Und damit sind wir natürlich genau bei dem Thema dieses Sonntags, nämlich bei der Vorfreude auf ein Ereignis namens Weihnachten.

Meine These: Gelingende Adventszeit, hängt stark von der Vorfreude auf Weihnachten ab.

Wie viel Vorfreude haben Sie dieses Jahr auf Weihnachten?

Vielleicht ist ja Ihre Freude getrübt in dem Wissen, dass die Kinder dieses Jahr nur über Videotelefonie zu sehen sind. Vielleicht fragen Sie sich, wie Weihnachten werden soll, wenn es keinen Gemeindegesang geben wird. Oder vielleicht mögen Sie gar nicht an Weihnachten denken, weil ein lieber Mensch gerade im Krankenhaus ist. Oder wie es einer Bekannten von mir geht, die gar nicht weiß, wie sie Weihnachten überstehen soll, weil letztes Jahr an Heiligabend ihr Mann verstorben ist.

Wie kann da Vorfreude aufkommen?!

Liebe Leser*innen, auch wenn Weihnachten dieses Jahr anders wird, der Grund für Weihnachten ist derselbe. Und der ist unabhängig von der äußeren Gestaltung oder Begebenheiten dieses Festes.

Denn der Grund, warum wir uns trotzdem freuen dürfen, heißt Jesus Christus! (1.Kor. 3,11)

Die Adventszeit erzählt uns, dass Gott uns nahe kommt und dass dies feststeht. Gott steht zu seinem Wort, zu seiner Verheißung.
Ich lese Ihnen den Predigttext für den heutigen Sonntag.

(2. Kor.1, 18) Bei der Treue Gottes, unser Wort an euch ist nicht Ja und Nein zugleich. 19 Denn der Sohn Gottes, Jesus Christus, der unter euch durch uns gepredigt worden ist, durch mich und Silvanus und Timotheus, der war nicht Ja und Nein, sondern das Ja war in ihm. 20 Denn auf alle Gottesverheißungen ist in ihm das Ja; darum sprechen wir auch durch ihn das Amen, Gott zur Ehre. 21 Gott ist's aber, der uns fest macht samt euch in Christus und uns gesalbt hat 22 und versiegelt und in unsre Herzen als Unterpfand den Geist gegeben hat.

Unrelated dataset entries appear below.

/-- Panel `p` of a phase-2 task (R110, R112, R127, R129): columns 128b + 32p to 128b + 32p + 31 of a tile, on array `p`. With K = 0 it reads
nothing: OVERWRITE writes +0, ACCUMULATE leaves OUT as it is (R98, R125). -/
def runOut (c core : Nat) (j : SegJob) (r : SegRun) (row rows i b p : Nat) (s : State) : Res Unit :=
  let tag := (j.tag + i) % 2 ^ 32
  let fa : OpFmt := .plain j.inAdapt.fmt.elem
  let col := 128 * b + 32 * p
  let n := min 32 (j.n - col)
  if j.k = 0 then (if j.accumulate then .ok () s else zeroOut c core j r row rows tag col n p s)
  else
    let ds := tabulate n (fun d => taskDraws s c core tag p d rows)
    (Res.each (fun d s => memVect c j.base j.k (col + d) s) (List.range n) s).then (fun ws s =>
      (upCols c j.mode r col n s).then (fun ups s =>
        (Res.run (fun m s =>
          (memVect c j.inBase j.k (row + m) s).then (fun x s =>
            (memCodes c (j.low.addr + (row + m) * j.low.pitch) 16 r.rank s).then (fun low s =>
              (if j.accumulate then
                (devBytes c (j.start.addr + (row + m) * j.start.pitch + col * j.start.fmt.elem.width / 8)
                  (packed j.start.fmt.elem n) s).then (fun bs s => .ok ((unpack j.start.fmt.elem.width n bs).map (widen j.start.fmt.elem none)) s)
               else .ok (List.replicate n 0) s).then (fun st s =>
                let vals := tabulate n (fun d =>
                  dot fa fa ⟨low, none⟩ ⟨nthD ups d [], none⟩ r.rank (baseSum j x (nthD ws d ⟨[], none⟩) (nthD st d 0)))
                storeOut c j r.handle (row + m) col vals (ds.map (fun l => nthD l m 0)) s)))) (List.range rows) s).then (fun _ s =>
          .ok () (countSteps s core p rows (cdiv j.k (lanesOf j.inBase.fmt j.base.fmt) + cdiv r.rank 32)))))

/-- Rows of a chunk. -/
def chunkRows (r : SegRun) (chunk : Nat) : Nat := min 1024 (r.rows - 1024 * chunk)

/-- Elements of column `k0` to `k0 + n − 1` of a chunk's rows, by column. -/
def chunkCols (c : Nat) (x : MRef) (row rows k0 n : Nat) (s : State) : Res (List (List Nat)) :=
  (Res.each (fun i s => memCodes c (x.addr + (row + i) * x.pitch + 2 * k0) 16 n s) (List.range rows) s).then
    (fun rs s => .ok (tabulate n (acrossCols rs)) s)

/-- One gradient element's place: read where it continues, its blocks accumulated, written as FP32 (seg_grad of R112). -/
def gradElem (c : Nat) (j : SegJob) (h ca : Nat) (fresh : Bool) (a b : List Nat) (s : State) : Res Unit :=
  let f : OpFmt := .plain j.inAdapt.fmt.elem
  (if fresh then .ok [0] s else memCodes c ca 32 1 s).then (fun st s =>
    let v := dot f f ⟨a, none⟩ ⟨b, none⟩ a.length (nthD st 0 0)
    (devPut c ca (leBytes 4 v) s).then (fun _ s => .ok () (segCount s j h .fp32 [v])))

Drei kurze Impulse zu diesem Predigttext:

> Das Wirken Jesu Christi…

Um Jesus Christus und sein Wirken richtig verstehen zu können, müssen wir sein Wirken und Handeln in den Kontext des Alten Testaments (AT) setzen. Im AT wird uns erzählt, dass sich der Mensch durch sein Handeln von Gott getrennt hat. Gleichzeitig spricht Gott seine Verheißung aus, dass diese Trennung nicht von Dauer sein und von ihm überwunden wird. Bei diesem Bild spielt die Sterblichkeit des Menschen eine wichtige Rolle. Denn der Tod kann von keinen Menschen überwunden werden- so sehr er sich auch anstrengt. Und nun kommt Christus ins Spiel. Christus schenkt Leben durch den Tod hindurch. Darin wird die Verheißung Gottes für die Menschen erfüllt. Die dauerhafte Trennung zwischen Gott und Mensch wird in Christus überwunden. Deshalb ist Jesus das JA zur Verheißung und gleichzeitig das Amen, also die Erfüllung. (Vers 20: Denn auf alle Gottesverheißungen ist in ihm das Ja; darum sprechen wir auch durch ihn das Amen, Gott zur Ehre.)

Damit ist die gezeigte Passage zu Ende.